Which lines of the records below contain the word "runHeld"? Show each one.

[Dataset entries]
===

-- ==== Sys2Proof/Machine/Held.lean ====
section
/-!
DEFINITION. What the block does while no command waits in its queue: commands of host ports that the matrix held go on (R329, R330), and
otherwise time passes.
-/

namespace Sys2Proof.Machine

/-- The command of host port p that waits first of all its requests, where it may go to its target now. -/
def State.heldReady (s : State) (p : Port) : Option Instr :=
  match s.mxWait.find? (fun w => w.master == p.toNat) with
  | some ⟨_, .cmd i⟩ => if s.mxMayIssue p.toNat (regTarget i) then some i else none
  | _ => none

/-- The state with nothing of the port waiting at its master. -/
def State.withoutHeld (s : State) (p : Port) : State := { s with mxWait := s.mxWait.filter (fun w => w.master != p.toNat) }

/-- What waited behind the first request of port p waits on, unless the port's master has been reset meanwhile (R332). -/
def State.heldAgain (t : State) (p : Port) (s : State) : State :=
  if t.bit R.MATRIX_MRST_BUSY p.toNat then t
  else { t with mxWait := t.mxWait ++ (s.mxWait.filter (fun w => w.master == p.toNat)).drop 1 }

/-- The first command of port p that the matrix held runs. -/
def State.runHeld (s : State) (p : Port) (i : Instr) : Out :=
  match exec i (s.withoutHeld p) with
  | .next t => done ((t.heldAgain p s).mxNext p.toNat)
  | o => o

/-- No command waits in the queue: the first held command that may go runs, port A's before port B's; with none, 1 ns passes
(notes/assumptions/1.md, 8.md, 87.md). -/
def State.idle (s : State) : Out :=
  match s.heldReady .a with
  | some i => s.runHeld .a i
  | none =>
    match s.heldReady .b with
    | some i => s.runHeld .b i
    | none => done s.tick

end Sys2Proof.Machine
end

===

• **Finished exercise**
def State.runHeld (s : State) (p : Port) (i : Instr) : Out :=
  | some i => s.runHeld .a i
    | some i => s.runHeld .b i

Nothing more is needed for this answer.